American Law 1745-1900 from The Lawbook Exchange

American Law 1745-1900 from The Lawbook Exchange


By Michael Stillman

The Lawbook Exchange has issued an extensive new catalogue: American Law, 1745-1900. This catalogue is about three times the size of the typical Lawbook Exchange catalogue, with all types of legal works, ranging from technical explanations and guides of niche areas of the law, discussions of the American Constitution and other major political documents, to accounts of sensational murder and sex trials. There are items here for the legal scholar, amateur, and those seeking a look at the titillating trials of another era. Here are a few of the items offered, with a focus on the less legalistic of works.

Who needs a lawyer, anyway? Giles Jacob offers a way around these expensive middlemen with Every Man His Own Lawyer. Jacob's work was very popular in England, going through six editions before this first American edition was published in 1768, 32 years after the first London. Jacob felt not only that providing such a guide would enable average folks to obtain justice, but that a more legally learned society would be a more just one. Item 13. Priced at $2,000.

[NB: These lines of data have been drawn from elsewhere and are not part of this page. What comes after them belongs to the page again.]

-- ==== Sys2Proof/Machine/Lui.lean ====
section
/-! DEFINITION. LUI, opcode `0b0110111`. 43_lui.md R240. -/

namespace Sys2Proof.Machine

/-- LUI (R240): the 20-bit field above 12 zero bits. -/
def execLui (rd : Reg) (imm20 : BitVec 20) (s : State) : Result :=
  let s := fetched (encode (.lui rd imm20)) s
  .next (retireLui rd (upperImm imm20) s)

end Sys2Proof.Machine
end

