theorem witness_NoClassSelection : 
    (0xFFFFFFE3#32).extractLsb' 0 7 = 0b1100011#7 ∧ (0xFFFFFFEF#32).extractLsb' 0 7 = 0b1101111#7 ∧
    (0xFFFFFFE7#32).extractLsb' 0 7 = 0b1100111#7 ∧ (0xFFFFFF97#32).extractLsb' 0 7 = 0b0010111#7 ∧
    (0xFFFFFF8F#32).extractLsb' 0 7 = 0b0001111#7 ∧ (0xFFFFFFF3#32).extractLsb' 0 7 = 0b1110011#7 ∧
    (0xFFFFFFFF#32).extractLsb' 0 7 ∉ Opcode.named := by decide

theorem witness_RowSelection : (rowOf (.add 0 0 0 0)).1 ≠ 0#32 ∧ (rowOf (.system 0)).1 ≠ 0#32 := by decide

theorem witness_RegisterZero : Settled here ∧ (31#5 : Reg) ≠ 0#5 := ⟨here_settled, by decide⟩

/-- Each of the five values of the selector. -/
theorem witness_SelectorRotation : 
    here.sel = .IF ∧ (runTicks 1 here).sel = .DE ∧ (runTicks 2 here).sel = .EX ∧ (runTicks 3 here).sel = .MEM ∧
    (runTicks 4 here).sel = .WB := by decide +kernel

theorem witness_FetchTick : here.sel = .IF ∧ (runTicks 1 here).sel ≠ .IF ∧ Settled (runTicks 1 here) := 
  ⟨rfl, by decide +kernel, ticks_settled 1⟩

theorem witness_DecodeTick : Settled (runTicks 1 here) ∧ (runTicks 1 here).sel = .DE := ⟨ticks_settled 1, by decide +kernel⟩

/-- The fetched word is a store, an ALU word of either form, a load, LUI, the fill word. -/
theorem witness_DecodeTickImmediate : 
    (∀ w, Settled (fetchedWord w)) ∧ (fetchedWord 0xFE312E23).sel = .DE ∧
    (fetchedWord 0xFE312E23).F.inst.value = 0xFE312E23 ∧ (fetchedWord 0x002081B3).F.inst.value = 0x002081B3 ∧
    (fetchedWord 0xAAA08093).F.inst.value = 0xAAA08093 ∧ (fetchedWord 0xFFC12283).F.inst.value = 0xFFC12283 ∧
    (fetchedWord 0xAAAAA0B7).F.inst.value = 0xAAAAA0B7 ∧ (fetchedWord 0xFFFFFFFF).F.inst.value = 0xFFFFFFFF := ⟨fun w => settled_cycle _, by decide +kernel⟩

theorem witness_ExecuteTick : Settled (runTicks 2 here) ∧ (runTicks 2 here).sel = .EX := ⟨ticks_settled 2, by decide +kernel⟩

/-- An ALU word and LUI in the MemoryAccess tick. -/
theorem witness_MemoryTickPassThrough : 
    (∀ w, Settled (inMemory w)) ∧ (inMemory 0x002081B3).sel = .MEM ∧ ClassesExclusive (inMemory 0x002081B3) ∧
    (inMemory 0x002081B3).E.isAluOp.value = true ∧ (inMemory 0xAAAAA0B7).sel = .MEM ∧
    ClassesExclusive (inMemory 0xAAAAA0B7) ∧ (inMemory 0xAAAAA0B7).E.isLUI.value = true := ⟨fun w => settled_cycle _, by decide +kernel⟩

/-- Stores of `funct3` 0 to 3 and 7, loads of every `funct3`, and the fill word, which has no class. -/
theorem witness_MemoryTickAccess : 
    (∀ w, Settled (inMemory w)) ∧
    memoryView 0x00310023 = (true, .MEM, true, false, 0) ∧
    memoryView 0x00311023 = (true, .MEM, true, false, 1) ∧
    memoryView 0x00312023 = (true, .MEM, true, false, 2) ∧
    memoryView 0x00313023 = (true, .MEM, true, false, 3) ∧
    memoryView 0x00317023 = (true, .MEM, true, false, 7) ∧
    memoryView 0x00010283 = (true, .MEM, false, true, 0) ∧
    memoryView 0x00011283 = (true, .MEM, false, true, 1) ∧
    memoryView 0x00012283 = (true, .MEM, false, true, 2) ∧
    memoryView 0x00013283 = (true, .MEM, false, true, 3) ∧
    memoryView 0x00014283 = (true, .MEM, false, true, 4) ∧
    memoryView 0x00015283 = (true, .MEM, false, true, 5) ∧
    memoryView 0x00016283 = (true, .MEM, false, true, 6) ∧
    memoryView 0x00017283 = (true, .MEM, false, true, 7) ∧
    memoryView 0xFFFFFFFF = (true, .MEM, false, false, 7) ∧ (inMemory 0xFFFFFFFF).E.isLUI.value = false ∧
    (inMemory 0xFFFFFFFF).E.isAluOp.value = false := by
  refine ⟨fun w => settled_cycle _, ?_⟩
  and_intros <;> decide +kernel

/-- A writing class, a store, and a tick that is no WriteBack tick. -/
theorem witness_WriteBackTick : 
    Settled (runTicks 4 (start 0 0 0 0 0 0 0 0x002081B3)) ∧ (runTicks 4 (start 0 0 0 0 0 0 0 0x002081B3)).sel = .WB ∧
    (runTicks 4 (start 0 0 0 0 0 0 0 0x002081B3)).M.isAluOp.value = true ∧ Settled (runTicks 4 here) ∧
    (runTicks 4 here).sel = .WB ∧
    ((runTicks 4 here).M.isAluOp.value || (runTicks 4 here).M.isLoad.value || (runTicks 4 here).M.isLUI.value) = false ∧
    here.sel ≠ .WB := ⟨settled_cycle _, by decide +kernel, by decide +kernel, ticks_settled 4, by decide +kernel⟩

/-- The first and the last address of each range. -/
theorem witness_BusRouting : 
    (0x10000000#32).extractLsb' 28 4 = 1#4 ∧ (0x1FFFFFFF#32).extractLsb' 28 4 = 1#4 ∧
    (0x20000000#32).extractLsb' 28 4 = 2#4 ∧ (0x2FFFFFFF#32).extractLsb' 28 4 = 2#4 ∧
    ((0x0FFFFFFF#32).extractLsb' 28 4 ≠ 1#4 ∧ (0x0FFFFFFF#32).extractLsb' 28 4 ≠ 2#4) ∧
    ((0x30000000#32).extractLsb' 28 4 ≠ 1#4 ∧ (0x30000000#32).extractLsb' 28 4 ≠ 2#4) := by decide

theorem witness_DeviceWrites : MemoriesWf here ∧ (0xFFFFFFC#28).toNat % 4 % 2 = 0 ∧ (0xFFFFFFE#28).toNat % 4 % 2 = 0 := ⟨here_wf, by decide⟩

theorem witness_BigEndianView : (0xFFFFFFFC#32).extractLsb' 0 2 = 0#2 ∧ (0x20000000#32).extractLsb' 0 2 = 0#2 := by decide

/-- S11: the first and the last alias. -/
theorem witness_Aliasing : 
    (0x10000000#32).extractLsb' 28 4 = 1#4 ∧ (0x1FF00000#32).extractLsb' 28 4 = 1#4 ∧
    (0x10000000#32).extractLsb' 0 20 = (0x1FF00000#32).extractLsb' 0 20 ∧ (0x20000000#32).extractLsb' 28 4 = 2#4 ∧
    (0x2FC00000#32).extractLsb' 28 4 = 2#4 ∧ (0x20000000#32).extractLsb' 0 22 = (0x2FC00000#32).extractLsb' 0 22 := by decide

theorem witness_StoreThenLoad : 
    MemoriesWf here ∧ (0x2FFFFFFE#32).extractLsb' 28 4 = 2#4 ∧ (0x2FFFFFFE#32).getLsbD 0 = false ∧
    ramByteAt 0x2FFFFFFF#32 ≠ ramByteAt 0x2FFFFFFE#32 ∧ ramByteAt 0x2FFFFFFD#32 ≠ ramByteAt 0x2FFFFFFE#32 ∧
    ramByteAt 0x2FFFFFFD#32 ≠ ramByteAt (0x2FFFFFFE#32 + 1#32) ∧
    ramWordAt 0x20000000#32 ≠ ramWordAt 0x2FFFFFFE#32 := ⟨here_wf, by decide⟩

/-- The longest sequence that fits and the shortest that does not. -/
theorem witness_RomAfterLoad : 
    State.reset.romLoaded = false ∧ here.romLoaded = true ∧ (List.replicate 262144 (0#32)).length ≤ 262144 ∧
    262144 < (List.replicate 262145 (0#32)).length := by
  refine ⟨rfl, rfl, ?_, ?_⟩
  · rw [List.length_replicate]
  · rw [List.length_replicate]; decide

theorem witness_RomConstant : (nextOf (step here)).isSome = true := by decide +kernel

theorem witness_LaunchNeedsLoad : State.reset.romLoaded = false ∧ here.romLoaded = true := ⟨rfl, rfl⟩

/-- The last word of each device. -/
theorem witness_ResetState : 1048575 < 1048576 ∧ 262143 < 262144 := by decide

theorem witness_LaunchState : ([0xFFFFFFFF#32] : List Word).length ≤ 262144 ∧ 262143 < 262144 := by decide

theorem witness_StepKeepsInvariant : Inv here ∧ (nextOf (step here)).isSome = true := ⟨here_inv, by decide +kernel⟩

theorem witness_TickKeepsInvariant : Inv here := here_inv

theorem witness_StepRunsDecoded : 
    here.romLoaded = true ∧ here.sel = .IF ∧ decode (busRead here here.F.pc.value .word) = .sw 2 3 0xFFC := ⟨rfl, rfl, by decide +kernel⟩

theorem witness_FetchedBytesDecode : PcAligned here := by decide

theorem witness_PlacedWordRuns : MemoriesWf here ∧ MemoriesWf State.reset := ⟨here_wf, by decide⟩

theorem witness_StepIsFiveTicks : here.romLoaded = true ∧ here.sel = .IF := here_ready

theorem witness_RunsForever : here.romLoaded = true ∧ here.sel = .IF := here_ready

theorem witness_MidInstruction : Settled here ∧ here.sel = .IF ∧ here.romLoaded = true := ⟨here_settled, rfl, rfl⟩

theorem witness_AddSub : Settled here ∧ (0b0000000#7).getLsbD 5 = false ∧ (0b0100000#7).getLsbD 5 = true := ⟨here_settled, by decide⟩

theorem witness_RegisterShifts : Settled here ∧ (0b1011111#7).getLsbD 5 = false ∧ (0b1111111#7).getLsbD 5 = true := ⟨here_settled, by decide⟩

theorem witness_RegisterCompareLogic : Settled here := here_settled

theorem witness_ImmediateArithmetic : Settled here := here_settled

theorem witness_ImmediateShifts : Settled here ∧ (0b0000000#7).getLsbD 5 = false ∧ (0b0100000#7).getLsbD 5 = true := ⟨here_settled, by decide⟩

theorem witness_LoadUpperImmediate : Settled here ∧ (0xFFFFFFB7#32).extractLsb' 0 7 = 0b0110111#7 := ⟨here_settled, by decide⟩

theorem witness_ByteLoads : Settled here := here_settled

/-- `lh x5, 2(x2)`. -/
theorem witness_HalfWordLoads : Settled here ∧ (operand here 2#5 + BitVec.signExtend 32 (2#12)).getLsbD 0 = false := ⟨here_settled, by decide +kernel⟩

/-- `lh x5, 0(x1)` in RAM, and `lh x5, -1(x0)`, which nothing answers. -/
theorem witness_HalfWordLoadsOdd : 
    Settled here ∧ (operand here 1#5 + BitVec.signExtend 32 (0#12)).getLsbD 0 = true ∧
    route (operand here 1#5 + BitVec.signExtend 32 (0#12)) = some .ram ∧
    (operand here 0#5 + BitVec.signExtend 32 (0xFFF#12)).getLsbD 0 = true ∧
    route (operand here 0#5 + BitVec.signExtend 32 (0xFFF#12)) = none := ⟨here_settled, by decide +kernel⟩

theorem witness_WordLoad : Settled here := here_settled

theorem witness_RemainingLoads : Settled here ∧ (nextOf (exec (.sw 2#5 3#5 0#12) here)).isSome = true := ⟨here_settled, by decide +kernel⟩

/-- In RAM, and with base `x0` outside it. -/
theorem witness_ByteStore : 
    Settled here ∧ MemoriesWf here ∧ (ramByteAt (effectiveAddress here 2#5 3#12)).isSome = true ∧
    ramByteAt (effectiveAddress here 0#5 3#12) = none := ⟨here_settled, here_wf, by decide +kernel⟩

theorem witness_HalfWordStore : 
    Settled here ∧ MemoriesWf here ∧ (effectiveAddress here 2#5 2#12).getLsbD 0 = false ∧
    (ramByteAt (effectiveAddress here 2#5 2#12)).isSome = true := ⟨here_settled, here_wf, by decide +kernel⟩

Item 27 was published at the urging of Benjamin Franklin in France shortly after the conclusion of the American Revolution. It was his attempt to display the principles on which this new nation was founded, a bit of propaganda on its behalf. Printed in just 600 copies, the title is Constitutions des Treize Etats-Unis de l'Amerique (Constitutions of the Thirteen United States of America). It was printed in 1783, well before the writing of the federal constitution, so the founding principles of this nation still had to be shown through the individual constitutions of the thirteen original states. $2,700.

The new nation would soon find itself in disputes with its revolutionary enemy, England, and friend, France. Those two nations were always at each other's throat, and America found itself being dragged into the dispute as each nation interfered with neutral America's shipping to the other side. Item 38 is William Barton's A Dissertation on the Freedom of Navigation and Maritime Commerce... Barton argues for the freedom of navigation of neutral ships during time of war, a right repeatedly ignored by the European powers. This book was published in 1802, and a decade later, this issue would lead to America's declaration of war against England and the War of 1812. The British, like the French, not only interfered with neutral shipping, but went a step further by impressing American seamen into service in the British navy. They claimed that anyone born a British citizen (as were all Americans born prior to the Revolution) could not renounce their English citizenship and therefore could be impressed into their military service. Americans disagreed. $1,750.

Item 57 is a bound collection of congressional speeches from 1859 and 1860, mostly focused on slavery and the coming great troubles for the still young nation. This collection was put together by John Bullock Clark, a Congressman from Missouri. While the opinions of northerners are well-represented, and Missouri stayed loyal to the Union despite being a slave state, Clark himself went with the Confederacy. He was one of just five congressmen expelled from the House for taking up arms against the nation. In turn, Clark then "represented" Missouri in the Confederate Senate, but returned to private practice of the law after his side was defeated. $3,500.